Doha is a city of six-lane highways and unwalked sidewalks. There are compounds in every shade of beige. Away from the stadiums and the malls, there was never anybody around, which gave rise to an occasional feeling of going to the World Cup alone. One morning, I tried to find the Dutch team, which was training at a facility on the Qatar University campus. The campus, a vast maze of roads and checkpoints, was closed. (Qatar’s school and university semesters ended early, to make way for the tournament.) No one knew where the team was.
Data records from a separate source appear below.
-- ==== Sys2Proof/Machine/Assembler.lean ====
section
/-! DEFINITION. The assembler syntax (spec/30_encoding.md R96) and the pseudo-instructions written in it (R97).
COMPRESS and DECOMPRESS have no source notation here, only their expansions in Machine/Procedures.lean.
A host tool: no step of the machine uses it (log 16). -/
namespace Sys2Proof.Machine

/-- A decimal digit, or a hexadecimal one when `hex` is set. -/
def digitOf (hex : Bool) (c : Char) : Option Nat :=
  if '0' ≤ c ∧ c ≤ '9' then some (c.toNat - '0'.toNat)
  else if hex = true ∧ 'A' ≤ c ∧ c ≤ 'F' then some (c.toNat - 'A'.toNat + 10)
  else if hex = true ∧ 'a' ≤ c ∧ c ≤ 'f' then some (c.toNat - 'a'.toNat + 10)
  else none

/-- Digits after a value read so far. -/
def digitsFrom (hex : Bool) : List Char → Nat → Option Nat
  | [], acc => some acc
  | c :: cs, acc =>
    match digitOf hex c with
    | some d => digitsFrom hex cs ((if hex then 16 else 10) * acc + d)
    | none => none

/-- A number: decimal or `0x` hexadecimal (R96). -/
def naturalOf : List Char → Option Nat
  | '0' :: 'x' :: c :: cs => digitsFrom true (c :: cs) 0
  | c :: cs => digitsFrom false (c :: cs) 0
  | [] => none

/-- A number with an optional minus sign (R96). -/
def integerOf : List Char → Option Int
  | '-' :: cs => (naturalOf cs).map (fun n => -(n : Int))
  | cs => (naturalOf cs).map (fun n => (n : Int))

/-- A blank between words. -/
def isBlank (c : Char) : Bool := c == ' ' || c == '\t'

/-- Drop blanks at both ends. -/
def trim (cs : List Char) : List Char :=
  ((cs.dropWhile isBlank).reverse.dropWhile isBlank).reverse

/-- The text before a comment (R96). -/
def beforeComment (cs : List Char) : List Char := cs.takeWhile (fun c => c != ';')

/-- The operands, separated by commas (R96). -/
def operandsFrom : List Char → List Char → List (List Char)
  | [], cur => [trim cur.reverse]
  | c :: cs, cur => if c == ',' then trim cur.reverse :: operandsFrom cs [] else operandsFrom cs (c :: cur)

/-- Every operand's number; none when one of them is no number. -/
def integersOf : List (List Char) → Option (List Int)
  | [] => some []
  | t :: ts =>
    match integerOf t, integersOf ts with
    | some x, some xs => some (x :: xs)
    | _, _ => none

/-- An operand that fits its field (R92). -/
def field (w : Nat) (x : Int) : Option (BitVec w) :=
  if 0 ≤ x ∧ x < 2 ^ w then some (BitVec.ofInt w x) else none

/-- The signed operand of CB_GETU, assembled as 32-bit two's complement (R96). -/
def signedField (x : Int) : Option (BitVec 32) :=
  if -(2 ^ 31) ≤ x ∧ x < 2 ^ 32 then some (BitVec.ofInt 32 x) else none

/-- A one-bit operand. -/
def bitField (x : Int) : Option Bool := if x = 0 then some false else if x = 1 then some true else none

/-- A channel operand. -/
def channelField (x : Int) : Option Channel := (bitField x).map channelOf

/-! One shape per operand list. -/

def shape0 (i : Instr) : List Int → Option Instr
  | [] => some i
  | _ => none

def shape1 {α : Type} (f : Int → Option α) (i : α → Instr) : List Int → Option Instr
  | [x] => (f x).map i
  | _ => none

def shape2 {α β : Type} (f : Int → Option α) (g : Int → Option β) (i : α → β → Instr) :
    List Int → Option Instr
  | [x, y] => (f x).bind (fun a => (g y).map (fun b => i a b))
  | _ => none

/-- `CB_RESIZE n` takes the source's default `pad = 4` (R96). -/
def shapeResize : List Int → Option Instr
  | [n] => (field 24 n).map (fun v => .cbResize v 4#8)
  | xs => shape2 (field 24) (field 8) .cbResize xs

/-- `DQ_POP_FRONT` takes the source's default `k = 1` (R96). -/
def shapePop : List Int → Option Instr
  | [] => some (.dqPopFront 1#24)
  | xs => shape1 (field 24) .dqPopFront xs

/-- The operands of each mnemonic, in the order R93 lists them. -/
def operandShape (name : List Char) (xs : List Int) : Option Instr :=
  if name = "CB_RESIZE".toList then shapeResize xs
  else if name = "CB_PUSH".toList then shape1 (field 16) .cbPush xs
  else if name = "CB_GET".toList then shape1 (field 32) .cbGet xs
  else if name = "CB_GETU".toList then shape1 signedField .cbGetu xs
  else if name = "CB_FILL".toList then shape1 (field 16) .cbFill xs
  else if name = "CB_RELEASE".toList then shape0 .cbRelease xs
  else if name = "CB_PREV".toList then shape2 (field 16) (field 16) .cbPrev xs
  else if name = "CB_NEXT".toList then shape2 (field 16) (field 16) .cbNext xs
  else if name = "CB_COPY_S2E".toList then shape1 (field 24) .cbCopyS2e xs
  else if name = "CB_COPY_E2S".toList then shape1 (field 24) .cbCopyE2s xs
  else if name = "DQ_PUSH_BACK".toList then shape1 (field 16) .dqPushBack xs
  else if name = "DQ_POP_FRONT".toList then shapePop xs
  else if name = "DQ_FRONT".toList then shape0 .dqFront xs
  else if name = "DQ_GET".toList then shape1 (field 32) .dqGet xs
  else if name = "DQ_CAPACITY".toList then shape0 .dqCapacity xs
  else if name = "DQ_SIZE".toList then shape0 .dqSize xs
  else if name = "DQ_FULL".toList then shape0 .dqFull xs
  else if name = "MT_INIT".toList then shape0 .mtInit xs
  else if name = "BM_INIT".toList then shape1 (field 16) .bmInit xs
  else if name = "BM_GETP".toList then shape1 (field 16) .bmGetp xs
  else if name = "BM_UPDATE".toList then shape2 (field 16) bitField .bmUpdate xs
  else if name = "RC_INIT_ENC".toList then shape0 .rcInitEnc xs
  else if name = "RC_INIT_DEC".toList then shape0 .rcInitDec xs
  else if name = "RC_ENC".toList then shape2 (field 13) bitField .rcEnc xs
  else if name = "RC_ENC_DIRECT".toList then shape1 bitField .rcEncDirect xs
  else if name = "RC_DEC".toList then shape1 (field 13) .rcDec xs
  else if name = "RC_DEC_DIRECT".toList then shape0 .rcDecDirect xs
  else if name = "RC_FLUSH".toList then shape0 .rcFlush xs
  else if name = "PR_INIT".toList then shape0 .prInit xs
  else if name = "PR_PREDICT".toList then shape1 channelField .prPredict xs
  else if name = "PR_RESIDUAL".toList then shape2 channelField (field 16) .prResidual xs
  else if name = "PR_RECON".toList then shape2 channelField (field 16) .prRecon xs
  else if name = "PR_SHIFT".toList then shape2 channelField (field 16) .prShift xs
  else if name = "CX_ENC_RES".toList then shape2 channelField (field 16) .cxEncRes xs
  else if name = "CX_DEC_RES".toList then shape1 channelField .cxDecRes xs
  else if name = "CX_ENC_FRAME".toList then shape2 (field 16) (field 16) .cxEncFrame xs
  else if name = "CX_DEC_FRAME".toList then shape0 .cxDecFrame xs
  else if name = "RD_REG".toList then shape1 (field 8) .rdReg xs
  else if name = "SET_OPT".toList then shape1 (field 32) .setOpt xs
  else if name = "RESET".toList then shape0 .reset xs
  else none

/-- Every value of PUSHN as an element. -/
def elementsOf : List Int → Option (List Sample)
  | [] => some []
  | x :: xs =>
    match field 16 x, elementsOf xs with
    | some v, some vs => some (v :: vs)
    | _, _ => none

/-- A mnemonic with its operands: a command, or the expansion of a pseudo-instruction; `ringSize` is the
`n` of the governing CB_RESIZE (R97). DESIGN CHOICE (log 16): R97 does not say how the octet sequence of
COMPRESS S stands in source text, so lines with COMPRESS and DECOMPRESS are not assembled and answer `none`;
their expansions are the functions `compress` and `decompress`. -/
def assembleCommand (ringSize : Nat) (name : List Char) (xs : List Int) : Option (List Instr) :=
  if name = "PUSHN".toList then (elementsOf xs).bind (pushN ringSize)
  else if name = "CODEC_INIT_ENC".toList then (if xs = [] then some codecInitEnc else none)
  else if name = "CODEC_INIT_DEC".toList then (if xs = [] then some codecInitDec else none)
  else (operandShape name xs).map (fun i => [i])

/-- One source line (R96): at most one command and a comment; `some []` for a line without a command. -/
def assembleLine (ringSize : Nat) (line : String) : Option (List Instr) :=
  let body := trim (beforeComment line.toList)
  let name := body.takeWhile (fun c => !isBlank c)
  let rest := trim (body.dropWhile (fun c => !isBlank c))
  if body = [] then some []
  else if rest = [] then assembleCommand ringSize name []
  else (integersOf (operandsFrom rest [])).bind (assembleCommand ringSize name)

/-- The hexadecimal digit of a nibble. -/
def hexDigit (v : BitVec 4) : Char :=
  if v.toNat < 10 then Char.ofNat ('0'.toNat + v.toNat) else Char.ofNat ('A'.toNat + (v.toNat - 10))

/-- A command word as ten hexadecimal digits (R96). -/
def wordDigits (w : CmdWord) : List Char :=
  (List.range 10).map (fun k => hexDigit (w.extractLsb' (36 - 4 * k) 4))

end Sys2Proof.Machine
end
Instead, I stopped by Caravan City, a trailer park for fans, where a windswept plain gravel was decorated here and there with simple stone mosaics of flowers. I bumped into Jaime Higuera, from New Jersey, who was staying in a trailer with his brother. The trailer was sweet enough, decorated with paintings of stags. Outside, there was not a soul to be seen. “I’m, like, ‘Are there other people staying here?’ Higuera said. “I do not know.”
FIFA awarded Qatar the rights to host the World Cup on December 2, 2010. On the same day, the organization’s executive committee voted to give Russia the 2018 edition. Of the twenty-two men who voted, fifteen were later indicted by American or Swiss prosecutors, banned from soccer, charged by FIFA’s ethics committee, or expelled from the International Olympic Committee. External advisers pointed out that Qatar did not have a single suitable stadium, that it was a potential security risk, and that temperatures in the summer reach a hundred and ten degrees. (The tournament was originally scheduled for June and July.) In the following twelve years, the World Cup catalyzed a breathtaking construction boom in Qatar, which relied overwhelmingly on migrant workers from South Asia. Human-rights organizations reported deaths, poor workplace safety, and misery among unpaid workers who were trapped in Qatar’s unequal immigration system. Gay and trans people expressed shock that the World Cup would be held in a country where homosexual activity and all forms of extramarital sex are punishable by up to seven years’ imprisonment. “It’s not just sad, it’s sick,” Thomas Hitzlsperger, a former gay member of the German national team, told the Guardian.
On November 8th, twelve days before the tournament began, Sepp Blatter, the former president of FIFA, admitted that Qatar had been “a bad choice.” His successor, Gianni Infantino, said that it would be the best World Cup ever. He wrote to the thirty-two teams taking part and asked them to focus on soccer, “without handing out moral lessons to the rest of the world.”
The day before the opening, Infantino addressed some four hundred reporters in an auditorium in Doha. “Today, I have very strong feelings,” he began. “Today I feel Qatari. Today I feel Arab. Today I feel African. Today I feel gay. Today I feel disabled. Today I feel a migrant worker.” Infantino recalled his own struggles, as the child of Italian migrants in Switzerland. He was bullied because of something red on his hands. He asked his director of communications what these were called. “Freckles,” Infantino said. He advised the reporters for not writing more about disabled people. “Nobody cares,” he said. He mourned the deaths of African migrants at sea in the Mediterranean, attempting to reach a better life: “Where are we going? Where are we going with our way of working, guys?”
Whatever Infantino was trying to say, it didn’t make much more sense than the words of “Tukoh Taka,” the insanely catchy anthem of the tournament’s Fan Festival, which took place on a shadeless, concrete expanse, not far from Doha’s waterfront: “Some say ‘football,’ some say ‘soccer’ / Likkle shot go block-a (block-a).” Thank you Nicki Minaj. Or a TikTok video that circulated showing some England fans, apparently from Liverpool, who were having a good time in Doha—just having a moosh, in their words—on the lookout for some beer, ending up in a rich Qatari’s house and playing with his pet lion.